[governance] Debunking eight myths about multi-stakeholderism

Karl Auerbach karl at cavebear.com
Tue Apr 28 17:51:06 EDT 2015

On 04/28/2015 02:15 PM, Jeremy Malcolm wrote:
> On 27/04/2015 7:11 pm, Karl Auerbach wrote:
>> And national governments: If we accept the theory that those
>> governments honestly and accurately express the values and interests
>> of their citizens, then why do we do need any other participants than
>> governments?  The answer is obvious: We have learned that governments,
>> just like corporations, tend to be driven by small opaque groups and
>> express the short-term interests of those groups.
> Few other multi-stakeholder skeptics will buy this, because
> representative democracy is the one thing that they most want to
> preserve in future Internet governance arrangements.  Your ideals of
> direct democracy holding back corporations and governments are seen as
> even more utopian than multi-stakeholder ideals.  But IMHO
> multi-stakeholderism and direct democracy are not that far apart
> conceptually; the main difference is that the latter is more difficult
> to realise in practice and is more vulnerable to majoritarian tyranny.

Perhaps I didn't write my prior note well enough - I am not advocating a 
direct voting system.  Rather I am advocating a system in which each 
human has an equal opportunity to make his/her voice heard - and this 
concern is the same whether the system is direct or representative.

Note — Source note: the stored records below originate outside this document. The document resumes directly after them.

-- ==== Sys2Proof/Tests/Slice0.lean ====
section
/-! SUPPORT. Tests whose expected results come from the spec (each names the vector of spec/95_test_vectors.md or the rule),
and for every statement with hypotheses a witness that meets them, at the boundary values of each clause. -/

namespace Sys2Proof.Tests

open Sys2Proof Sys2Proof.Machine

/-! ### Configurations and states -/

/-- The test configuration TC1 (95, section 0). -/
def tc1 : Config :=
  { prefixBytes := [0xAB, 0xAB], termBytes := [0x2E], maxLen := 4, holdOff := 10, ibt := some 5, timeW := 16 }

/-- TC1 with the hold-off 0 (V-TICK-7). -/
def tc1NoHoldOff : Config := { tc1 with holdOff := 0 }

/-- The reset state of a block with TC1. -/
def start : State := State.resetWith tc1

/-- The state `s` with a command's time `n` sampled. -/
def timed (s : State) (n : Nat) : State := { s with now := n }

/-- The state `s` with one command supplied. -/
def supplied (s : State) (w : CmdWord) (n : Nat) : State := { s with input := [.command { word := w, now := n }] }

/-- The state after an outcome, for outcomes that are a next state. -/
def after (o : Out) : State :=
  match o with
  | .next t => t
  | .fault _ => start
  | .refused _ => start

/-- One burst of payload [41], accepted at 5 (V-TICK-1). -/
def burst41 : Slot := { bytes := [0x41], arrival := 5 }

/-- Searching, nothing held. -/
def searching : State := { start with fst := .searching }

/-- Searching, one burst held, deadline 15 (V-TICK-1). -/
def oneHeld : State :=
  { searching with hist := [burst41], tst := .assembling, dl := 15, tlast := 5 }

/-- Reading, payload [41], last byte at 10, nothing held (V-TICK-2). -/
def reading41 : State := { start with fst := .reading, pbuf := [0x41], lbt := 10, tlast := 10 }

/-- Reading, payload [42], last byte at 15, three bursts held, deadline 22 (V-TICK-3). -/
def reading42Full : State :=
  { start with
    fst := .reading
    pbuf := [0x42]
    lbt := 15
    hist := [{ bytes := [0x41], arrival := 4 }, { bytes := [0x41], arrival := 8 }, { bytes := [0x41], arrival := 12 }]
    tst := .assembling
    dl := 22
    tlast := 15 }

/-- Reading with a full payload (V-BYTE-9). -/
def readingFull : State := { start with fst := .reading, pbuf := [0x01, 0x02, 0x03, 0x04], lbt := 6, tlast := 6 }

/-- Reading with a full payload and a full history (V-BYTE-10). -/
def readingFullFull : State := { reading42Full with pbuf := [0x01, 0x02, 0x03, 0x04] }

/-- The block after V-FLT-6: faulted by a time that went back. -/
def faulted : State := { start with tlast := 10, fault := .timeRegression }

/-! ### WellFormed: an ill-formed term for each check -/

theorem test_wf_tc1 : tc1.wf = true ∧ tc1.legal = true := by decide

/-- R13: an empty prefix is not legal. -/
theorem test_wf_refuses_empty_prefix :
    Config.prefixOk { tc1 with prefixBytes := [] } = false ∧ Config.wf { tc1 with prefixBytes := [] } = false := by decide

/-- R13: a maximum length 0 is not legal. -/
theorem test_wf_refuses_max_len_zero :
    Config.maxLenOk { tc1 with maxLen := 0 } = false ∧ Config.wf { tc1 with maxLen := 0 } = false := by decide

/-- R13: a time width 0 is not legal. -/
theorem test_wf_refuses_time_width_zero :
    Config.timeWOk { tc1 with timeW := 0, holdOff := 0 } = false
      ∧ Config.wf { tc1 with timeW := 0, holdOff := 0 } = false := by decide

And my additional point is that human voices, and only human voices, 
should have any power to vote and decide matters.  Combinations, such as 
corporations and governments ought, of course, be allowed to proffer 
advice, but not to cast votes. Their power ought to be constrained to 
merely offer advice and try to convince those who do have the power of 
choice, humans.

I am a hard nosed person who knows that we can't have direct votes on 
every issue; I know that we need some sort of elected representative 
system with clear means of periodic re-chosing of representatives and 
perhaps even recall.

Rather I am talking about a choice between a system that is controlled 
by people or a system that is as if custom designed to be captured by 
corporate interests and governmental bureaucrats,

Stakeholderism - with or without the "multi" prefix - is the utopian 
dream that will inexorably become a distopian nightmare.

Let corporations and governments give their views and advice, but 
withhold from them the franchise to participate in any process in which 
decisions are made.  Only humans (or their chosen representatives) ought 
to be making the choices.

If a "stakeholder" feels it needs to express its view then let it speak, 
let it attempt to convince, but only to attempt to convince, nothing more.